(Stored items)
<<<<
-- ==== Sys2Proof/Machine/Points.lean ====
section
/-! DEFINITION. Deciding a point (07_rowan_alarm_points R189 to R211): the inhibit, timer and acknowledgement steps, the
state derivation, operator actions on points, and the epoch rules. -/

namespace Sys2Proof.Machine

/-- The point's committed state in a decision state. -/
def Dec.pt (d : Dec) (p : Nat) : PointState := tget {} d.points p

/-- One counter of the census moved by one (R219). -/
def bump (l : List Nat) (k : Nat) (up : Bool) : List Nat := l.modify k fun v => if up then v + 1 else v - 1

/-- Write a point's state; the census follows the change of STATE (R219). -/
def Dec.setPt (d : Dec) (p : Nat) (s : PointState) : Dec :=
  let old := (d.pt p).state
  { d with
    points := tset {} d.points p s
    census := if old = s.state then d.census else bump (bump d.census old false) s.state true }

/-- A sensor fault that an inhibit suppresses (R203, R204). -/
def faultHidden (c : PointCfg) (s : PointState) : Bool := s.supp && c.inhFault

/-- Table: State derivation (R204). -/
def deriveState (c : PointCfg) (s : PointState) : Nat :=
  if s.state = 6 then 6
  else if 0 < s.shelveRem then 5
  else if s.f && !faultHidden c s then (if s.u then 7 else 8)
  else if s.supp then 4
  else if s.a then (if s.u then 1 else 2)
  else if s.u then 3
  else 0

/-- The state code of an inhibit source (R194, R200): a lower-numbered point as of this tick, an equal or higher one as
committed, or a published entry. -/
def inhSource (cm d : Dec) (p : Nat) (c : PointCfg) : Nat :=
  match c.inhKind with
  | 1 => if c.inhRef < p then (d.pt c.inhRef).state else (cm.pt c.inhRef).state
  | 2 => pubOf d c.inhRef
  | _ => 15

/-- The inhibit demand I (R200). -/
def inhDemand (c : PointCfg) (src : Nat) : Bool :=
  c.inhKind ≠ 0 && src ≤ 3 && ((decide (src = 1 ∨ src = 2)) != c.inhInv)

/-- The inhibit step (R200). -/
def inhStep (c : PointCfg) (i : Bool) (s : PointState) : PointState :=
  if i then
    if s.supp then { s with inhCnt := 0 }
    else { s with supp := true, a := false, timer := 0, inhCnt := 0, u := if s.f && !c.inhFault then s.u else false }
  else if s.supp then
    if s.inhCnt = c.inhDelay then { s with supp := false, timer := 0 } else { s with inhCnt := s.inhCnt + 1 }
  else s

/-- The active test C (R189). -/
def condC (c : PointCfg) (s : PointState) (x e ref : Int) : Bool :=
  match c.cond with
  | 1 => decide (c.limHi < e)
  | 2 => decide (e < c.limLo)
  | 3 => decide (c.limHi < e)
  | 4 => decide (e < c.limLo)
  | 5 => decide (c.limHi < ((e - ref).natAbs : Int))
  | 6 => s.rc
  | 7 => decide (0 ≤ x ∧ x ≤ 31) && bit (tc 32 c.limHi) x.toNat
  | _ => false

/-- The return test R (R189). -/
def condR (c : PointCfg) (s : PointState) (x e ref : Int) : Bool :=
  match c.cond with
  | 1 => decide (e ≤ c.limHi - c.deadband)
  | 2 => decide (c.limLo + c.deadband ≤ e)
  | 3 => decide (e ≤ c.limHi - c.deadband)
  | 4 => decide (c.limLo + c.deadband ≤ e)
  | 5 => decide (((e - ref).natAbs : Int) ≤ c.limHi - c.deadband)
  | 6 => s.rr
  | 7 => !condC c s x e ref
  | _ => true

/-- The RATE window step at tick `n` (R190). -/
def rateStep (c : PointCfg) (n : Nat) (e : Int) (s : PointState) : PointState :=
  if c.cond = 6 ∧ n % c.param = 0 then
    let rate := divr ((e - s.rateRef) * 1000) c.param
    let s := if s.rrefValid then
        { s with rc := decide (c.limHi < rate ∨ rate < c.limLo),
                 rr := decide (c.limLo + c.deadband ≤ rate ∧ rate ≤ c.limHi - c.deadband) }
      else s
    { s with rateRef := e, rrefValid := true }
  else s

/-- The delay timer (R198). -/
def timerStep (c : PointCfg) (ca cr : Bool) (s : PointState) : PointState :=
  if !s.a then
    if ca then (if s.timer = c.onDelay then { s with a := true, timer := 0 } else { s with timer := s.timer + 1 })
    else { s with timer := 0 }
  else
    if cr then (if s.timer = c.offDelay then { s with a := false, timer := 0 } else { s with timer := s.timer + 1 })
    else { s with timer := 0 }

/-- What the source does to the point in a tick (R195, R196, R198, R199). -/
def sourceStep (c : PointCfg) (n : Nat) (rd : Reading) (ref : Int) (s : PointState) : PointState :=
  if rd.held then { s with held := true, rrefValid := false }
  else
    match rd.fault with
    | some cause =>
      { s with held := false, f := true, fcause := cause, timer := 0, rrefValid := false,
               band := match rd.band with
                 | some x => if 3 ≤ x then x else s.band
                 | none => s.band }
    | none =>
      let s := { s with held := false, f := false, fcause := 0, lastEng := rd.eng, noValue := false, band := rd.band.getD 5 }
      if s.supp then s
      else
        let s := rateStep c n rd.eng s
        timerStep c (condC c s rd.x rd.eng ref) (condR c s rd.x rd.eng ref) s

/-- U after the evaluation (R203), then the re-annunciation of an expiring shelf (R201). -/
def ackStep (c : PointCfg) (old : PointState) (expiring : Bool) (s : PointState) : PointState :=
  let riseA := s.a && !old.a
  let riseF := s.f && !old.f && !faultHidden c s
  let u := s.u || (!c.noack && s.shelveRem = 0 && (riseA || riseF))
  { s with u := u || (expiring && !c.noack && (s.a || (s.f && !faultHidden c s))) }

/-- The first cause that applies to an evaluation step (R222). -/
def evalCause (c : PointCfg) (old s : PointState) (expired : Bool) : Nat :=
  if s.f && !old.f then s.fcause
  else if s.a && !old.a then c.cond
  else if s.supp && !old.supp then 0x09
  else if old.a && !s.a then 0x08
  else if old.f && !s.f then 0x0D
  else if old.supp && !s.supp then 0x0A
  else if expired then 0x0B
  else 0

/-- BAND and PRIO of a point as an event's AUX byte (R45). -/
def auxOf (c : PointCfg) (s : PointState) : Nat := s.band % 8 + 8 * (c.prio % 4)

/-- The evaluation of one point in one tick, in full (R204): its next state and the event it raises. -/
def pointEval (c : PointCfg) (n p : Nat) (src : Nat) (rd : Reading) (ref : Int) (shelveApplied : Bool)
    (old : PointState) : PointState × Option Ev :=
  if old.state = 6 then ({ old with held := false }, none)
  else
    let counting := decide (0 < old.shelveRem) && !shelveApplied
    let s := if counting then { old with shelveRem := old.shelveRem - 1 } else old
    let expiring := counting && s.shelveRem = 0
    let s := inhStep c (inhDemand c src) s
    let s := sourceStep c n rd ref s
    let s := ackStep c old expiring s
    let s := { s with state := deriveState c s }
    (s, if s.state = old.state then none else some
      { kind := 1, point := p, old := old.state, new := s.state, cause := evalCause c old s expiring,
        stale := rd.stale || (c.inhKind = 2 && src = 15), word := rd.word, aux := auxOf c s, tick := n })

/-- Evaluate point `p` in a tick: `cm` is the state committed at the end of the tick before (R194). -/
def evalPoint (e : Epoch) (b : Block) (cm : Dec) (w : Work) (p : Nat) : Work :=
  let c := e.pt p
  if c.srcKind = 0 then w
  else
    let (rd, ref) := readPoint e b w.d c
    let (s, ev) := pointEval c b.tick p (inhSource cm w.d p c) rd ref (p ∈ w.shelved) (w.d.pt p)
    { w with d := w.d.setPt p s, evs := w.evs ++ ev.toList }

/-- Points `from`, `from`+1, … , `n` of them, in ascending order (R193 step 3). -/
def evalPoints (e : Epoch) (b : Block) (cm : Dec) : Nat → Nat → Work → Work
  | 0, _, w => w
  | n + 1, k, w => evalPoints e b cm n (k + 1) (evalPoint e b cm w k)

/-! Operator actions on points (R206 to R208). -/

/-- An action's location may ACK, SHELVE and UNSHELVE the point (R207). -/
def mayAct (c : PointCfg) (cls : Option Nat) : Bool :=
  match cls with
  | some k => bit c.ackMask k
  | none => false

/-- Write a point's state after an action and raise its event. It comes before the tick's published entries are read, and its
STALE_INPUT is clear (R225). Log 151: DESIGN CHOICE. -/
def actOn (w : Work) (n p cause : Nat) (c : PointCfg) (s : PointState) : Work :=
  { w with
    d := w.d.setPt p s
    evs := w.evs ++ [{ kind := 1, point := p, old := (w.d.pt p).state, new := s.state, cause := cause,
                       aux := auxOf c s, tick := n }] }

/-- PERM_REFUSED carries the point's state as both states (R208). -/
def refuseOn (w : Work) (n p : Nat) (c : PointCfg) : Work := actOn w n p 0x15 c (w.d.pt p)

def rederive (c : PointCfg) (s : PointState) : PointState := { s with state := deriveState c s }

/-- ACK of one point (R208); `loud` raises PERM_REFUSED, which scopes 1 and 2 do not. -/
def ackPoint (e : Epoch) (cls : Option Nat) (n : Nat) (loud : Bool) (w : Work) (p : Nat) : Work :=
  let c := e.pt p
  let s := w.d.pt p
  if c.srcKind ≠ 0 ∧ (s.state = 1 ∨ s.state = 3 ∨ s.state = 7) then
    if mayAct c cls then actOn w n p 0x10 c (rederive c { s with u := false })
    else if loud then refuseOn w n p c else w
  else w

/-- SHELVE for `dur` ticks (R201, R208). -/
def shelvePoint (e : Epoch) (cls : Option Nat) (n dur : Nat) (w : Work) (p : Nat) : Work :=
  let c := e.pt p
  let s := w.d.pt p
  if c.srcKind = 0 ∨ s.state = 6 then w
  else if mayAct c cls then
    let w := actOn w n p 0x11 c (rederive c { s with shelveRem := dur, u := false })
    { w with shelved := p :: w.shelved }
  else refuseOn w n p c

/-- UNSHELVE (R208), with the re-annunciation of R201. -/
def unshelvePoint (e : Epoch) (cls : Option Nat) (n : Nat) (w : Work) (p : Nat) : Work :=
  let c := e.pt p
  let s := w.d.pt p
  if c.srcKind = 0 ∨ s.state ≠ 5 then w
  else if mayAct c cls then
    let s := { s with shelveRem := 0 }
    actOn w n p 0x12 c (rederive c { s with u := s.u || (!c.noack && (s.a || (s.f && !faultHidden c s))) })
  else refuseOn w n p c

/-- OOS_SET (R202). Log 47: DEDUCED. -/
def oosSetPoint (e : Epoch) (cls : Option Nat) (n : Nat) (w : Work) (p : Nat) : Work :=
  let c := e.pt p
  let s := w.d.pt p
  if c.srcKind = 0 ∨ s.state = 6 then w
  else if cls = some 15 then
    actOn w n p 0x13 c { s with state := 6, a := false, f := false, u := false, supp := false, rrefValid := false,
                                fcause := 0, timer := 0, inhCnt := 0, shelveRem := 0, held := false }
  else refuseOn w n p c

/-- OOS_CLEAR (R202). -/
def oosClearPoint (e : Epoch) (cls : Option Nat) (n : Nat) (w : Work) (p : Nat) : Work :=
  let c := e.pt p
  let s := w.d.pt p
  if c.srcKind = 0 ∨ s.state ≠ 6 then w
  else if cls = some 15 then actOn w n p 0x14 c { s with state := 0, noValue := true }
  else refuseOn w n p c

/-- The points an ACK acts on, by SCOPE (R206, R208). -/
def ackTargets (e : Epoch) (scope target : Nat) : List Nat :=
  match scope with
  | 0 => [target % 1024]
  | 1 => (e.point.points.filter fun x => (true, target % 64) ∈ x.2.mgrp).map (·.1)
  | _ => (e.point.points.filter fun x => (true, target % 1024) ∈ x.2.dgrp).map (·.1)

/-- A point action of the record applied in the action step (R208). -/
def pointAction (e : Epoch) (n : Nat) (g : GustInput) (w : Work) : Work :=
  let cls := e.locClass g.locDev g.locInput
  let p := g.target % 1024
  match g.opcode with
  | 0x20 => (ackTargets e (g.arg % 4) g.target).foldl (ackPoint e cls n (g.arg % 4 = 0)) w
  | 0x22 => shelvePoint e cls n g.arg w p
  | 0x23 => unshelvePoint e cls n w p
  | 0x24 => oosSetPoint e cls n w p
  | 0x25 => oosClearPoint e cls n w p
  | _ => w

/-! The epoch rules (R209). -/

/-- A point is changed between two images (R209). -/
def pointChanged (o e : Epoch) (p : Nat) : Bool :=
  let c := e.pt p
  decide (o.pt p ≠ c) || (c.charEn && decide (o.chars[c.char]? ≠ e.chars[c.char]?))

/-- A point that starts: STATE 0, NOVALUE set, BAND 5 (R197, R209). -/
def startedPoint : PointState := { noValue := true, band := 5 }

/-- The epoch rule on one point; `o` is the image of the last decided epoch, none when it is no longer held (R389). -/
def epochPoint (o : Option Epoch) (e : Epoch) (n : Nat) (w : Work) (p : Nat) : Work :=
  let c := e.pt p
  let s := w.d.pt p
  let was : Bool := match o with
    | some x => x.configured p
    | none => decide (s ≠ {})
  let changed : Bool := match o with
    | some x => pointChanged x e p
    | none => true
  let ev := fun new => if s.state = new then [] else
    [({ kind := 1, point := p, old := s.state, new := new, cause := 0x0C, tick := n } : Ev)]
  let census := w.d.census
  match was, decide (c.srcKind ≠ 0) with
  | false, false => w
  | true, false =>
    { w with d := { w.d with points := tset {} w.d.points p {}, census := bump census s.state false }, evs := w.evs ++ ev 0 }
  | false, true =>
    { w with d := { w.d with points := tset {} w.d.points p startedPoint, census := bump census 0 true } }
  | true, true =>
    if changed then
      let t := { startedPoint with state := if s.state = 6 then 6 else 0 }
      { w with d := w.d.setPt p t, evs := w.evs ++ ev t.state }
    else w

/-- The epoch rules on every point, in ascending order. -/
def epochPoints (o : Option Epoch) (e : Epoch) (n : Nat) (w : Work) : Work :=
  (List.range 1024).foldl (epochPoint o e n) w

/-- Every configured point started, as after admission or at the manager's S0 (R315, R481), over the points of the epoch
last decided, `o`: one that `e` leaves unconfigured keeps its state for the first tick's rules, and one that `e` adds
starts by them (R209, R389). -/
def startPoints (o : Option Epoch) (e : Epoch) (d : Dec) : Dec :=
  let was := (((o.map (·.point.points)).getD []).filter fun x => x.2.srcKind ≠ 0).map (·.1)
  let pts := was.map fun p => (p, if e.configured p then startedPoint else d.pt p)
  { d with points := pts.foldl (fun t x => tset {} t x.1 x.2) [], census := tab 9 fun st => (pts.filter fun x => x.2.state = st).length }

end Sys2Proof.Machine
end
>>>>
<<<<
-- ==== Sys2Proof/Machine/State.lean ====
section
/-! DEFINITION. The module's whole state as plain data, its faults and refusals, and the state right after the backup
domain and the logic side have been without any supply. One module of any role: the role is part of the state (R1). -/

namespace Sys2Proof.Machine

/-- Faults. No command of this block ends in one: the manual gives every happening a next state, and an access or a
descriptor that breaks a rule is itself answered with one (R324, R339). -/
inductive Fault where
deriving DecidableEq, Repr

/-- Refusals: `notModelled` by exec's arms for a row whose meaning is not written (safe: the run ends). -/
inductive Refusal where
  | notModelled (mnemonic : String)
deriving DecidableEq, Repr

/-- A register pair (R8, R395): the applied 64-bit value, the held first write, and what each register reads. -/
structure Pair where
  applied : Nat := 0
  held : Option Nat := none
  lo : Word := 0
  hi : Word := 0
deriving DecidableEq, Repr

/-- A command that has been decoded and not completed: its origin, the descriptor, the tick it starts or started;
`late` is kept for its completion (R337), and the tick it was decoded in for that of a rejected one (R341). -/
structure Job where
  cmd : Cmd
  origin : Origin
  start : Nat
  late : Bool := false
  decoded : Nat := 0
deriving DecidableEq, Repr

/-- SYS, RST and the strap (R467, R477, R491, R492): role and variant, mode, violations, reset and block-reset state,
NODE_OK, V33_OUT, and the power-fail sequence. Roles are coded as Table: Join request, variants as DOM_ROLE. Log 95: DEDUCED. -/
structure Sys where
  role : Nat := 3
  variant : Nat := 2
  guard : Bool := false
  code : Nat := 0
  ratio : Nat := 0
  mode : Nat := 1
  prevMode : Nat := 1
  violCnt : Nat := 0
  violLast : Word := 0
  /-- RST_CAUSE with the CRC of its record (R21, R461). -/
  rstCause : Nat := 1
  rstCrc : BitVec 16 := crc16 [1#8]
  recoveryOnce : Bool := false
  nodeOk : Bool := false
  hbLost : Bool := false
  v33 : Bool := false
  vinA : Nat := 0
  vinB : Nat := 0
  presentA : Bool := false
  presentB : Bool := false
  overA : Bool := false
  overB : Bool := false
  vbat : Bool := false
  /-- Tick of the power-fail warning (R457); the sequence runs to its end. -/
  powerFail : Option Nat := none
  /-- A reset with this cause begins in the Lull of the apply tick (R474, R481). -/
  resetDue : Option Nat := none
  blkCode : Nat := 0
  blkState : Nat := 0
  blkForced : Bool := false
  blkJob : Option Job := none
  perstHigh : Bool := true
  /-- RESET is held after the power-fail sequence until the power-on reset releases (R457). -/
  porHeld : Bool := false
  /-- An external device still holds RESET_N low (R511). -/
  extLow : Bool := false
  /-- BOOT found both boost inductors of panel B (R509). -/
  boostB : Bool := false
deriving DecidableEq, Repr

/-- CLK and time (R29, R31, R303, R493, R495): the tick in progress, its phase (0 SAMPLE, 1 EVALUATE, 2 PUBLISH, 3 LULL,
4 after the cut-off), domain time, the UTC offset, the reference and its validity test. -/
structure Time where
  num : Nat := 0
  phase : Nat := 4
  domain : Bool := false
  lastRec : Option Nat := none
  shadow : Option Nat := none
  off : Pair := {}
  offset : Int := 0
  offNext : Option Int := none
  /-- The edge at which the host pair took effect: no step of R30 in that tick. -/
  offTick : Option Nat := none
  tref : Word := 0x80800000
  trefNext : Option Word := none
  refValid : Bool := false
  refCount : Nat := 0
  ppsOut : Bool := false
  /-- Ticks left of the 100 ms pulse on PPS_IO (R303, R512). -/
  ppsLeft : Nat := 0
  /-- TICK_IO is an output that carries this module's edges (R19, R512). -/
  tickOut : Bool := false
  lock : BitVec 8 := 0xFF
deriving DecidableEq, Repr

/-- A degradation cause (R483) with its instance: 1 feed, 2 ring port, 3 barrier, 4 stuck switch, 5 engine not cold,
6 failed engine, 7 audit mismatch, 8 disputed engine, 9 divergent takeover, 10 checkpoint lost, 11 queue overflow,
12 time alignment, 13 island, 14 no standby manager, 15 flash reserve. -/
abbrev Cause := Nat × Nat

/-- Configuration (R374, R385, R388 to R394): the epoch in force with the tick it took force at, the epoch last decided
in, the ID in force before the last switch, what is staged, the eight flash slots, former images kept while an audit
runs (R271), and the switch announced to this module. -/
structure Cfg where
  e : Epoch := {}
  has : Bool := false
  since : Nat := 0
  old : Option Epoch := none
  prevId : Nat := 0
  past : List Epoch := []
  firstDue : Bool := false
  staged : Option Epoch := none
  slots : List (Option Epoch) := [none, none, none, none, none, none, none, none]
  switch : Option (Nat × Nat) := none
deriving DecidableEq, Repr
>>>>
* EXERCISE DESCRIPTION *
Exactly the lines above from the one with "4 => decide (e < c.limLo)" to the one with "if !s.a then", both included, are to be quoted; leave the rest out.

* RESULT FOR THIS EXERCISE *
  | 4 => decide (e < c.limLo)
  | 5 => decide (c.limHi < ((e - ref).natAbs : Int))
  | 6 => s.rc
  | 7 => decide (0 ≤ x ∧ x ≤ 31) && bit (tc 32 c.limHi) x.toNat
  | _ => false

/-- The return test R (R189). -/
def condR (c : PointCfg) (s : PointState) (x e ref : Int) : Bool :=
  match c.cond with
  | 1 => decide (e ≤ c.limHi - c.deadband)
  | 2 => decide (c.limLo + c.deadband ≤ e)
  | 3 => decide (e ≤ c.limHi - c.deadband)
  | 4 => decide (c.limLo + c.deadband ≤ e)
  | 5 => decide (((e - ref).natAbs : Int) ≤ c.limHi - c.deadband)
  | 6 => s.rr
  | 7 => !condC c s x e ref
  | _ => true

/-- The RATE window step at tick `n` (R190). -/
def rateStep (c : PointCfg) (n : Nat) (e : Int) (s : PointState) : PointState :=
  if c.cond = 6 ∧ n % c.param = 0 then
    let rate := divr ((e - s.rateRef) * 1000) c.param
    let s := if s.rrefValid then
        { s with rc := decide (c.limHi < rate ∨ rate < c.limLo),
                 rr := decide (c.limLo + c.deadband ≤ rate ∧ rate ≤ c.limHi - c.deadband) }
      else s
    { s with rateRef := e, rrefValid := true }
  else s

/-- The delay timer (R198). -/
def timerStep (c : PointCfg) (ca cr : Bool) (s : PointState) : PointState :=
  if !s.a then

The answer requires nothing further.